Lutz argues that ECT was the only solution for her son’s intractable aggression and self-injurious behaviors, but nowhere in her writings, or in the biographies of other EASI Foundation board members, are the possible reasons for the autistic children’s distress considered. Instead all the parents cite the failure of medications, psychiatric hospitalizations, and even dangerous pseudoscience approaches like chelation, antivirals, and hyperbaric oxygen chambers. While I have empathy for fellow parents going through tough times, it is disheartening to see autistic children in such desperate need of support instead being “controlled” through restraints, sedation, and shock treatments. As I’ve written before,

“I realize that setting a high-support autistic person up with the best possible conditions, understanding, and acceptance doesn’t fix everything, because of personal experience — but families really do need more information about why autistic people self-injure, and about the state of autism and ECT research, before absorbing and acting on autism and ECT articles.”

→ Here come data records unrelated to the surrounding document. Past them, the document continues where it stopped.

/-- R160, R161: CFG_TIMING's one micro-step writes the translator's values and the fixed ones, and ends OK. -/
def Obligations.CfgTimingWritesTheBank : Prop :=
  ∀ s : State, s.turn = .sequencer → s.fsm = .timWrite →
    exec .cfgTiming s = .next { s with
      fsm := .idle, busy := false, cmdDone := true, result := .ok, timDone := true
      ctl := { s.ctl with timing :=
        { bank := Config.timing s.board.params.clk s.board.params.tech s.board.params.flags.timingFlags
          fixed := Config.timingFixed } } }

/-! ## PHY_INIT (R180 to R193) -/

/-- R180 to R193: PHY_INIT's eleven micro-steps, every technology and every combination of tuning flags: what the PHY
holds, which literal writes are performed, and that STAGE ends at PHY_READY. What the literal writes do is not in the
spec: that they are kept in a list, newest first, and change nothing else is the model's choice (log 14). -/
def Obligations.PhyInitRunsToReady : Prop :=
  ∀ s : State, s.turn = .sequencer → s.fsm = .phyRstRel →
    let p := s.board.params
    let w0 := p.bitdlyW0
    let w1 := p.bitdlyW1
    let vref := p.vrefOverride.getD (Config.vrefDefault p.tech)
    repeatExec .phyInit 11 s = .next { s with
      fsm := .idle, busy := false, cmdDone := true, result := .ok, stage := .phyReady
      regWrites := (if p.tech = .lpddr4 then [(0x03102ea8, Config.lp4PokeValue)] else [])
        ++ [(Config.sysCfgAddr, Config.sysCfgValue)] ++ s.regWrites
      phy := { s.phy with
        rst := false
        lat := Config.latTable p.tech
        sdq := Config.sdqTable s.board.phyRouting
        dxDrive := ⟨p.dxDrive, p.dxDrive, p.dxDrive, p.dxDrive⟩
        dxOdt := ⟨p.dxOdt, p.dxOdt, p.dxOdt, p.dxOdt⟩
        caDrive := p.caDrive
        caOdt := p.caOdt
        vref := ⟨vref, vref, vref, vref⟩
        dbiEn := p.tech == .ddr4 || p.tech == .lpddr4
        odtOvr := if p.tech = .lpddr3 ∨ p.tech = .ddr4 then some (Config.odtOverride p.tech) else none
        polarity := Config.polarity p.tech
        caDelay := if p.flags.caDelayEn then p.caDelay else s.phy.caDelay
        bitdly0 := if p.flags.bitdly0En
          then ⟨w0.extractLsb' 0 6, w0.extractLsb' 6 6, w0.extractLsb' 12 6, w0.extractLsb' 18 6⟩ else s.phy.bitdly0
        bitdly1 := if p.flags.bitdly1En
          then ⟨w1.extractLsb' 0 6, w1.extractLsb' 6 6, w1.extractLsb' 12 6, w1.extractLsb' 18 6⟩
          else s.phy.bitdly1 } }

/-! ## DFI_INIT (R210 to R232) -/

/-- R225, R211 to R220, R223: the DFI handshake FSM, state by state: the write of each state, and its next state when
its condition holds. R230 has the rising edge of INIT_CPL at 0x61 clear INIT_DONE and set STARTED; that the write there
counts as that edge whatever INIT_CPL held is the model's reading (log 10). -/
def Obligations.DfiHandshakeTable : Prop :=
  ∀ s : State, s.turn = .sequencer →
    (s.fsm = .dfiArefOff → exec .dfiInit s = .next { s with
      fsm := .dfiInitSet, ctl := { s.ctl with arefEn := false } })
    ∧ (s.fsm = .dfiInitSet → exec .dfiInit s = .next { s with
      fsm := .dfiInitClr, ctl := { s.ctl with initCpl := true }, phy := { s.phy with initDone := false }
      phyStarted := true })
    ∧ (s.fsm = .dfiInitClr → exec .dfiInit s = .next { s with
      fsm := .dfiWaitPhy, ctl := { s.ctl with initCpl := false } })
    ∧ (s.fsm = .dfiWaitPhy → s.phy.initDone = true → exec .dfiInit s = .next { s with fsm := .dfiSrExit })
    ∧ (s.fsm = .dfiSrExit → exec .dfiInit s = .next { s with
      fsm := .dfiWaitNormal, ctl := { s.ctl with srReq := false } })
    ∧ (s.fsm = .dfiWaitNormal → s.ctl.opmode = .normal → exec .dfiInit s = .next { s with
      fsm := .dfiMrwSetup, mrIdx := 0 })
    ∧ (∀ i v, s.fsm = .dfiMrwSetup → (boardMrList s.board)[s.mrIdx]? = some (i, v) →
      exec .dfiInit s = .next { s with
        fsm := .dfiMrwTrig
        ctl := { s.ctl with
          mrAddr := { mask := if (geomFields s.ag).rankw = 1 then 0b11 else 0b01, idx := i }, mrData := v } })
    ∧ (s.fsm = .dfiMrwTrig → exec .dfiInit s = .next { s with
      fsm := .dfiMrwPoll, ctl := { s.ctl with mrBusy := true } })
    ∧ (s.fsm = .dfiMrwPoll → s.ctl.mrBusy = false → exec .dfiInit s = .next { s with
      fsm := if s.mrIdx + 1 < (boardMrList s.board).length then .dfiMrwSetup else .dfiVendor
      mrIdx := s.mrIdx + 1 })
    ∧ (s.fsm = .dfiVendor → exec .dfiInit s = .next { s with
      fsm := .dfiArefOn
      ctl := { s.ctl with
        vendorTim := if s.board.params.tech = .lpddr4 then Config.lp4VendorValue else s.ctl.vendorTim } })
    ∧ (s.fsm = .dfiArefOn → exec .dfiInit s = .next { s with
      fsm := .idle, busy := false, cmdDone := true, result := .ok, stage := .dfiDone
      ctl := { s.ctl with arefEn := true } })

A final quibble with the Day of Learning is its lack of autistic speakers. True, there aren’t as many openly autistic researchers in the autism field as one would like. But given Lutz’s presence on the panel, being a scientist or researcher was obviously not required. At this point in time, excluding autistic speakers from autism science events is absurd. As University of Edinburgh researcher Sue Fletcher-Watson recently wrote,

“I remain concerned about the wider phenomenon of a research community trying to do good, useful, important work, while also avoiding getting ‘caught up’ in an autistic led agenda. We must not forget that people who are happy with the status quo don’t need to shout. We are the status quo – we’ve got their back already. By definition, someone who feels the need to speak up probably has a problem with the way things are being done. This doesn’t make them a trouble-maker. It makes them an advocate.”

I hope this article is taken in the spirit in which it is intended — as a critique, rather than an invitation to a duel. My autistic son, and autistic friends, deserve for the scientific community to see and include them as human beings, and not, *cough*, as puzzles to be solved.